Claims that disclosure violates tort law, such as defamation doctrine, require heightened judicial scrutiny to balance the tort claim with First Amendment principles, but claims that disclosure violates a contractual promise do not.

The distinction’s rationale rests on how contract duties are voluntary, and tort duties are status-based impositions. The rationale is reinforced on the contract side by noting how contract law principles of duress, definiteness, unconscionability and public policy against illegal bargains may suffice to police coercive, equivocal, or obnoxious contractual commitments of non-disclosure.

For the vast run of cases, that distinction and those rationales will do. But contract law could add value by carving out a special place for confidentiality clauses, subjecting them to standards law applies to other particular clauses. After all, contract law does not give equal dignity to every clause in a contract or across contract types.

For example, heightened judicial scrutiny applies to covenants not to compete, liquidated damages clauses, and specific performance clauses in personal service contracts. Heightened scrutiny applies to arbitration clauses and other provisions that amount to waiver of a right to trial by jury and other due process rights.

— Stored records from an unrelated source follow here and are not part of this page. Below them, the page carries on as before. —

-- ==== Sys2Proof/Machine/PartsTlt.lean ====
section
/-!
DEFINITION. PartsTlt: the parts of State that hold the two Tilths, the persistent store, the calibration set, start-up and
the ports (chapters "Tilth and the object dictionary", "Ports, lands and survival", "Start-up, modes and reset").
-/
namespace Sys2Proof.Machine

/-- An open management session (R425, R426): the half that serves it, its credential's world, role and index, the peer, the
keys and salts of both directions, the number above the last accepted sequence number, the next one of the device, and the
tick of its last valid frame. -/
structure Session where
  half : Nat
  world : Nat
  role : Nat
  cred : Nat
  peer : Nat
  keyIn : List Nat
  keyOut : List Nat
  saltIn : List Nat
  saltOut : List Nat
  seqIn : Nat
  seqOut : Nat
  seen : Nat
deriving DecidableEq, Repr

/-- A session between HELLO and FINISH: its half, credential, peer, what the signatures cover (HELLO and all of
HELLO_REPLY), the client's ephemeral key, Tilth's ephemeral secret and both nonces. -/
structure Opening where
  half : Nat
  cred : Nat
  peer : Nat
  covered : List Nat
  clientKey : List Nat
  secret : Nat
  nonces : List Nat
deriving DecidableEq, Repr

/-- A LEASE on its way (R410): epoch, sequence number, and the position and chain value of the last signed checkpoint, if there
is one. -/
structure Lease where
  epoch : Nat
  seq : Nat
  signed : Option (Nat × List Byte)
deriving DecidableEq, Repr

/-- A re-plan (R402): its half, the powered hours, and the readings by stop ID that it was made from. -/
structure PlanMade where
  half : Nat
  hours : Nat
  readings : SMap (List (Nat × Int))
deriving DecidableEq, Repr

/-- The training seeds of a channel's DIMMs (R359): their serial numbers, and per lane its number and rd, wr and vref. -/
structure Seed where
  serials : List Nat
  delays : List (Nat × Nat × Nat × Nat)
deriving DecidableEq, Repr

/-- The calibration set (R430): the body last committed (none: the factory's), how often the device has added to it, the
readings of each replica in 0.25 ps with their powered hours, oldest first, by stop ID, the re-plans made since, oldest
first, and the training seeds. -/
structure CalSet where
  base : Option (List Byte)
  version : Nat
  readings : SMap (List (Nat × Int))
  plans : List PlanMade
  seeds : List Seed
deriving DecidableEq, Repr

def CalSet.factory : CalSet := ⟨none, 0, [], [], []⟩

/-- A region of the persistent store, by its offset >> 20: what a store writes there; of the boot record, whether its
VAON-held part or a copy of the boot count. -/
inductive StoreWork where
  | boot (record : Bool)
  | od (nums : SMap Nat) (blobs : SMap (List Byte))
  | cal (c : CalSet)
  | fw (region : Nat) (bytes : List Byte)
deriving DecidableEq, Repr

/-- Where ROOT stands (R459): not begun, waiting for rails at step 1, stopped there by ROOT_RAIL_TIMEOUT, waiting for warmth
(R480), waiting for firmware at step 4, waiting for the bridge at step 8, held after step 8 by TEST_MODE, or done; then PROVE
(R462) and TUNE's own steps (R464) are done. -/
inductive RootStage where
  | none | rails | railsDead | cold | firmware | bridge | test | done | proved | tuned | served
deriving DecidableEq, Repr

/-- What ROOT found on the boot record and the store's regions (R429): the VAON-held part fails its CRC, the OD region fails,
the calibration set fails. -/
structure RootFound where
  recordBad : Bool
  odBad : Bool
  calBad : Bool
deriving DecidableEq, Repr

/-- The Tilths. `dropped` counts R424's frames per half; `alarm` is one more than the tick of the last EV 0x0E4; `stored` and
`storedBlob` are the OD region of the store; `broken` marks regions that a power failure cut while they were written;
`cal` is the calibration set in force and `calStored` the one in the store; `staging` is the staging copy, present with its length; `fwSel` and `fwStage` the firmware region selected and its
chunks, `fw` the regions stored in this run. `gritSeen`, `leaseSeen` are ticks, by half; `holdFrom` is a HOLD entry in
progress (R469). `straps` holds PRIM_SEL of H0 and H1, BOOT_SRC and TEST_MODE in bits 0 to 3. `fwTries` counts, by half,
refusals of the firmware, and 3 stands for a verified slot. `vaonArm` is the arm mask kept with the seal latch (R470). `pins`
holds ERROR_N at 0, THERMTRIP_N at 1 (true is asserted), GPIO8 at 2 (PPS_OUT) and, at 8 and up, the fans that are driven at
100 % for another fan's fault (R451). -/
structure Tlt where
  sessions : SMap (Option Session)
  opening : SMap (Option Opening)
  nextSid : Nat
  dropped : SMap Nat
  alarm : Nat
  storing : Option StoreWork
  storeFrom : Nat
  storeAgain : List StoreWork
  stored : SMap Nat
  storedBlob : SMap (List Byte)
  lastMask : Nat
  lastStatus : Nat
  lastMs : Nat
  broken : SMap Bool
  cal : CalSet
  calStored : CalSet
  staging : SMap Byte
  stagingLen : Option Nat
  fwSel : Option Nat
  fwStage : List Byte
  fw : SMap (List Byte)
  gritSeen : SMap Nat
  leaseSeen : SMap Nat
  leaseSeq : Nat
  leases : List Lease
  acks : List Nat
  lastLease : Lease
  holdFrom : Option Nat
  root : RootStage
  found : RootFound
  straps : Nat
  strapEvent : Bool
  fwTries : SMap Nat
  uefKept : Option (ErrRec × Nat)
  vaonArm : Nat
  sealedAtRoot : Bool
  poweredDown : Bool
  bootTries : Nat
  pins : SMap Bool
  i3cAddr : SMap Nat
  eid : SMap Nat
  noBaseline : Bool
deriving DecidableEq, Repr

def Tlt.empty : Tlt :=
  { sessions := [], opening := [], nextSid := 0, dropped := [], alarm := 0, storing := none, storeFrom := 0, storeAgain := [],
    stored := [], storedBlob := [], lastMask := 0, lastStatus := 0, lastMs := 0, broken := [], cal := CalSet.factory,
    calStored := CalSet.factory, staging := [], stagingLen := none, fwSel := none, fwStage := [], fw := [], gritSeen := [],
    leaseSeen := [], leaseSeq := 0, leases := [], acks := [], lastLease := ⟨0, 0, none⟩, holdFrom := none, root := .none,
    found := ⟨false, false, false⟩, straps := 0, strapEvent := false, fwTries := [], uefKept := none, vaonArm := 0,
    sealedAtRoot := false, poweredDown := false, bootTries := 0, pins := [], i3cAddr := [], eid := [], noBaseline := false }

/-- The ports beside their registers: the bifurcation that TUNE read for each port (R433), the IOTU's cache of RID entries (R437)
by port, then requester ID, one more than the entry; the tails and the next entries of the Ethernet rings (R440 to R442) by
half * 128 + queue; by half, the JTAG instruction register, which holds IDCODE after a reset, and what is preloaded into
the boundary cells (R447); and the tick at which GPIO8 last got an owner (R454). -/
structure Prt where
  bifur : SMap Nat
  iotu : SMap (SMap Nat)
  txTail : SMap Nat
  txNext : SMap Nat
  rxTail : SMap Nat
  rxNext : SMap Nat
  jtag : SMap Nat
  boundary : SMap (List Bool)
  landFrom : Nat
deriving DecidableEq, Repr

def Prt.empty : Prt := ⟨[], [], [], [], [], [], [], [], 0⟩

end Sys2Proof.Machine
end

Heightened requirements apply to contracts within the statute of frauds, requiring a writing signed by the party to be charged, and a tougher bargain test of consideration applies to contracts involving family members to manifest requisite intention to be bound.

Maintaining freedom of contract to promise confidentiality is vital, and there is no good reason to apply to the contract setting the principles applied in the tort setting. And contract law’s venerable policing doctrines go a long way here.

But recognizing the peculiar features of information and promises to keep things quiet may warrant an incremental updating of contract law, putting those clauses in the narrow class of contract clauses that get a little more scrutiny than the run of cases get.

It is not necessary to make an extreme adjustment, such as probing whether the scope and duration of a commitment to silence are reasonable or even insisting that separate consideration appear for the promise of silence.

More modest adjustments would do.  One could simply insist on showing that a party was represented by counsel and had an opportunity to negotiate the term.  Another might shift the burden of proof concerning the otherwise-standard requirements of waiver. 

You ought to be able to promise to keep a secret, and face legal sanctions if you breach.  But the promise is not exactly like a promise to repay a loan or install electrical work.  It doesn’t have to be treated the same way either.